= Deutsche Zeitung in Norwegen =

Norwegian newspaper during World War II

Deutsche Zeitung in Norwegen (German Newspaper in Norway) was an Oslo-based daily newspaper published in Norway during the Second World War. It was published by the subsidiary Europa-Verlag of the Nazi-controlled Franz Eher Nachfolger, and had a circulation of about 40,000 copies. The paper served as a model for the Amsterdam-based Deutsche Zeitung in den Niederlanden.

An appreciable difference between Deutsche Zeitung in Norwegen and Deutsche Zeitung in den Niederlanden was their divergent readership; the former was predominantly read by German soldiers in Norway, whilst the latter chiefly had a civilian readership. A competing newspaper in Norway was the Wacht im Norden, that was distributed free of charge to soldiers. Towards the end of 1940, it was decided to establish an offshoot of the paper in Tromsø. Due to a lack of competent editors from Germany, the Tromsø paper was not established before February 1941. It was withal merged with Lappland-Kurier upon Finland's truce with the Soviet Union in September 1944.

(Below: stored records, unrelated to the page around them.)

/-- The registers of the addressed interface after a part of a transfer; a data rate is that of its whole module
(`spec/61_io_devices.md` R762). -/
def State.cutTransfer (s : State) (addr v : Word) : State :=
  let n := s.freeCount
  { (if isClock addr then { s with clock := s.clock.cut (addr.setWidth 2) n }
    else if isConsole addr then { s with console := s.console.cut s.opcomActive (addr.setWidth 3) n }
    else { s with devices := spreadRate addr (cutDevices addr v n s.devices) }) with freeCount := n + 32 }

/-- The flip-flop of one level set or cleared. -/
def Lines.put (l : Lines) (level : Nat) (b : Bool) : Lines :=
  match level with
  | 10 => { l with l10 := b }
  | 11 => { l with l11 := b }
  | 12 => { l with l12 := b }
  | 13 => { l with l13 := b }
  | _ => l

/-- The flip-flop by which an interface requests a level set or cleared (`spec/61_io_devices.md` R745). -/
def Device.putRequest (d : Device) (level : Nat) (b : Bool) : Device :=
  match d with
  | .external e => .external { e with ff := e.ff.put level b }
  | .terminal e =>
    if level = 10 then .terminal { e with out := { e.out with ff := b } }
    else .terminal { e with inp := { e.inp with ff := b } }
  | .reader e => .reader { e with ff := b }
  | .punch e => .punch { e with ff := b }
  | .dma e => .dma { e with ff := b }

/-- The request of the clock or the console, or of a plugged-in interface, set or cleared (`spec/61_io_devices.md` R746). -/
def State.putRequest (s : State) (level : Nat) (n : Option Nat) (b : Bool) : State :=
  match n with
  | some k =>
    match s.devices[k]? with
    | some d => { s with devices := setDevice k (d.putRequest level b) s.devices }
    | none => s
  | none =>
    if level = 13 then { s with clock := { s.clock with ff := b } }
    else if level = 10 then { s with console := { s.console with outFf := b } }
    else { s with console := { s.console with inFf := b } }

/-- The request that an IDENT on a level answers (`spec/61_io_devices.md` R746, R750, R756). -/
def State.requestPlace (s : State) (level : Nat) : List Place :=
  if (level == 13 && s.clock.ff) || (level == 10 && s.console.outFf) || (level == 12 && s.console.inFf) then
    [.request level none]
  else
    match s.devices.findIdx? fun d => d.drives level with
    | some k => [.request level (some k)]
    | none => []

/-! ### Any value into a place -/

/-- Draw any value into a place; into a word of memory with any check bits, as the cycle that stores it may have been made or
not. -/
def State.scramble (s : State) (place : Place) : State :=
  let (w, s) := s.drawWord
  match place with
  | .reg l r => s.setReg l ((s.reg l).put r w)
  | .flag f => s.setFlag f (w.getLsbD 0)
  | .pcr l => s.setPcr l { pt := w.extractLsb' 9 2, apt := w.extractLsb' 7 2, ring := w.extractLsb' 0 2 }
  | .word pa =>
    if s.memPresent pa then
      let (check, s) := s.drawWord
      { s with mem := s.mem.writeWord pa w, ecc := s.ecc.write pa.toNat ((check.extractLsb' 0 6).zeroExtend 8) }
    else s
  | .shadow va => s.shadowWrite va w
  | .transfer addr v => s.cutTransfer addr v
  | .request level n => s.putRequest level n (w.getLsbD 0)
  | .panelStatus => { s with panel := { s.panel with comRdy := w.getLsbD 0 } }
  | .panelCommand =>
    let (entered, s) := s.drawBit
    { s with panel := { s.panel with fifo := s.panel.fifo.dropLast ++ if entered then [w] else [] } }
  | .busMonitor =>
    let (hi, s) := s.drawWord
    { s with busMonitor := hi.extractLsb' 0 8 ++ w }
  | .lmp => { s with lmp := w }
  | .eccr => { s with eccr := w.extractLsb' 0 5 }
  | .iic => { s with iic := w.extractLsb' 0 4, iicLock := w.getLsbD 4 }
  | .psrLock => { s with psrLock := w.getLsbD 0 }
  | .pesLock => { s with pesLock := w.getLsbD 0 }
  | .controlStore =>
    { s with wcs := (List.range 1024).map fun i => Config.freeWord (s.freeCount + i), freeCount := s.freeCount + 1024 }

/-- Draw any value into each place of a list. -/
def State.scrambleAll (s : State) (places : List Place) : State := places.foldl State.scramble s

/-! ### The registers that an instruction may write -/

/-- The destination of a register operation; number 0 takes none (`spec/45_register_ops.md` R392). -/
def destinations (dr : RField) : List RField := if dr = .zero then [] else [dr]

/-- The flag in a bit of the status word. -/
def flagsAt (bn : Nat) : List Flag := [Flag.ptm, .tg, .k, .z, .q, .o, .c, .m].filter fun f => f.bit == bn

/-- The flags C, O and Q of an addition. -/
def additionFlags : List Flag := [.c, .o, .q]

/-- The floating accumulator (`spec/43_floating.md` R342). -/
def State.accumulator (s : State) : List RField := if s.cfg.fp32 then [.a, .d] else [.t, .a, .d]

/-- Whether PACK or UPACK has found an illegal code, `t` being the state after it and `raised` the interrupts that it raises: none
where an access was refused (`spec/52_ce_decimal.md` R588). -/
def State.illegalReported (s t : State) (raised : Word) : Bool :=
  raised &&& 0o14 == 0 && t.p == s.p + 1 && t.d.extractLsb' 0 5 == 2

/-- The registers and flags of the current level that an instruction may write beside P; `t` is the state after it, `raised`
the interrupts that it raises. -/
def State.registersWritten (s t : State) (raised : Word) (i : Instr) : List RField × List Flag :=
  match i with
  | .stz _ | .sta _ | .stt _ | .stx _ | .std _ | .stf _ | .min _ | .sbyt | .srb _ => ([], [])
  | .lda _ | .and _ | .ora _ | .lbyt | .comd | .ldatx _ | .tra _ | .irr _ _ => ([.a], [])
  | .ldt _ | .exam => ([.t], [])
  | .ldx _ | .ldxtx _ | .mix3 | .jpc _ | .jnc _ => ([.x], [])
  | .ldd _ | .lddtx _ => ([.a, .d], [])
  | .ldf _ => ([.t, .a, .d], [])
  | .add _ | .sub _ => ([.a], additionFlags)
  | .mpy _ => ([.a], [.o, .q])
  | .fad _ | .fsb _ | .fmu _ => (s.accumulator, [.tg, .c])
  | .fdv _ => (s.accumulator, [.tg, .c, .z])
  | .nlz _ => (s.accumulator, [])
  | .dnz _ => (s.accumulator, [.z])
  | .jmp _ | .jap _ | .jan _ | .jaz _ | .jaf _ | .jxz _ | .jxn _ => ([], [])
  | .jpl _ => ([.l], [])
  | .skpEql _ _ | .skpGeq _ _ | .skpGre _ _ | .skpMgre _ _ | .skpUeq _ _ | .skpLss _ _ | .skpLst _ _ | .skpMlst _ _ =>
    ([], [])
  | .addd | .subd | .shde => ([], [])
  | .pack | .upack => (if s.illegalReported t raised then [.a, .d] else if t.p = s.p + 1 then [.d] else [], [])
  | .bfill => (if descLength s.t = 0 then [] else [.x, .t], [])
  | .movb => ([.a, .d, .x, .t], [])
  | .movbf =>
    (if forbiddenOverlap (descAddr s.a s.d) (descAddr s.x s.t) s.moveLength.toNat then [] else [.a, .d, .x, .t], [])
  | .init => (if t.p = s.p + 7 then [.b] else [], [])
  | .entr => (if t.p = s.p + 3 then [.b] else [], [])
  | .leave | .eleav | .ldbtx _ => ([.b], [])
  | .setpt | .clept | .clnreent | .chreentpages | .clepu | .movew _ | .tset | .rdus => ([], [])
  | .lwcs | .cust1 _ | .cust2 _ | .cust3 _ | .cust4 _ | .cust5 _ | .cust6 _ | .cust7 _ | .cust10 _ | .cust11 _
  | .cust12 _ | .cust13 _ => ([], [])
  | .identPl10 | .identPl11 | .identPl12 | .identPl13 => (if raised.getLsbD 7 then [] else [.a], [])
  | .exr _ => ([], [])
  | .rmpy _ _ => ([.a, .d], additionFlags)
  | .rdiv _ _ => ([.a, .d], .z :: additionFlags)
  | .statx _ | .stztx _ | .stdtx _ | .depo => ([], [])
  | .swap _ _ sr dr => (if dr = .zero then [] else dr :: destinations sr, [])
  | .rand _ _ _ dr | .rexo _ _ _ dr | .rora _ _ _ dr => (destinations dr, [])
  | .radd _ _ _ _ _ dr | .rsub _ dr | .copy _ dr | .copyCm2 _ dr | .rclr dr | .rinc dr | .rdcr dr =>
    (destinations dr, if dr = .zero then [.c] else additionFlags)
  | .exit => ([], additionFlags)
  | .trr n => (if n = 1 then [.zero] else [], [])
  | .mcl n | .mst n =>
    ([], if n = 1 then [Flag.ptm, .tg, .k, .z, .q, .o, .c, .m].filter fun f => s.a.getLsbD f.bit else [])
  | .opcom | .iof | .ion | .pof | .piof | .sex | .rex | .pon | .pion | .wait _ | .mon _ | .lrb _ | .irw _ _ => ([], [])
  | .ioxt => (if s.t.getLsbD 0 then [] else [.a], [])
  | .iox address => (if address.getLsbD 0 then [] else [.a], [])
  | .sht _ _ n => if n = 0 then ([], []) else ([.t], [.m])
  | .shd _ _ n => if n = 0 then ([], []) else ([.d], [.m])
  | .sha _ _ n => if n = 0 then ([], []) else ([.a], [.m])
  | .sad _ _ n => if n = 0 then ([], []) else ([.a, .d], [.m])
  | .sab _ => ([.b], [])
  | .saa _ => ([.a], [])
  | .sat _ => ([.t], [])
  | .sax _ => ([.x], [])
  | .aab _ => ([.b], additionFlags)
  | .aaa _ => ([.a], additionFlags)
  | .aat _ => ([.t], additionFlags)
  | .aax _ => ([.x], additionFlags)
  | .bsetZro bn dr | .bsetOne bn dr | .bsetBcm bn dr | .bsetBac bn dr =>
    (destinations dr, if dr = .zero then flagsAt bn.toNat else [])
  | .bskpZro _ _ | .bskpOne _ _ | .bskpBcm _ _ | .bskpBac _ _ => ([], [])
  | .bstc bn dr | .bsta bn dr => (destinations dr, .k :: if dr = .zero then flagsAt bn.toNat else [])
  | .bldc _ _ | .blda _ _ | .banc _ _ | .band _ _ | .borc _ _ | .bora _ _ => ([], [.k])

/-- The other registers that an instruction may write: those of other levels, internal ones, and those of interfaces. -/
def State.othersWritten (s : State) (i : Instr) : List Place :=
  match i with
  | .mon _ => [.reg 14 .t]
  | .irw level dr => if dr = .p ∧ level = s.pil then [] else [.reg level dr]
  | .lrb level => (blockOrder.filter fun r => !(r == .p && level == s.pil)).map (.reg level)
  | .tra n =>
    if n = 0 ∧ s.panelPresent then [.panelStatus] else if n = 3 ∧ s.cfg.hasMms then [.psrLock]
    else if n = 5 then [.iic] else if n = 13 then [.pesLock] else []
  | .trr n =>
    if n = 0 ∧ s.panelPresent then [.panelCommand]
    else if n = 2 then [.lmp]
    else if n = 3 ∧ s.cfg.hasMms then [.pcr (levelField s.a)]
    else if n = 13 then [.eccr]
    else []
  | .lwcs => if s.cfg.hasWcs then [.controlStore] else []
  | .iox address => [.transfer (address.zeroExtend 16) s.a]
  | .ioxt => if s.t = eccrAddress then [.eccr] else [.transfer s.t s.a]
  | .identPl10 => s.yieldBus.requestPlace 10
  | .identPl11 => s.yieldBus.requestPlace 11
  | .identPl12 => s.yieldBus.requestPlace 12
  | .identPl13 => s.yieldBus.requestPlace 13
  | _ => []

/-! ### The words that an instruction may store -/

/-- The `n` words from an address on. -/
def wordsFrom (va : Word) (n : Nat) : List Word := (List.range n).map fun k => va + Word.ofNat k

/-- Whether the page tables let a word be stored, and be read before it where the store is part of a word. -/
def State.storeTarget (s : State) (readFirst : Bool) (rel : Rel) (va : Word) : Option PhysAddr :=
  match (if readFirst then s.translate .rop rel va else .done 0 s), s.translate .sto rel va with
  | .done _ _, .done pa _ => some pa
  | _, _ => none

According to publisher Max Amann, the editors of Deutsche Zeitung in Norwegen enjoyed more editorial freedom than the editors of newspapers in Nazi Germany. Oron Hale writes, however, that on a closer examination, the dissimilarities between the Norwegian paper and the German ones were small. Until June 1940, the Deutsche Zeitung in Norwegen was subject of military censorship by the German propaganda department in Norway. The newspaper and its offshoots were discontinued on the cease-fire in Europe on 8 May 1945.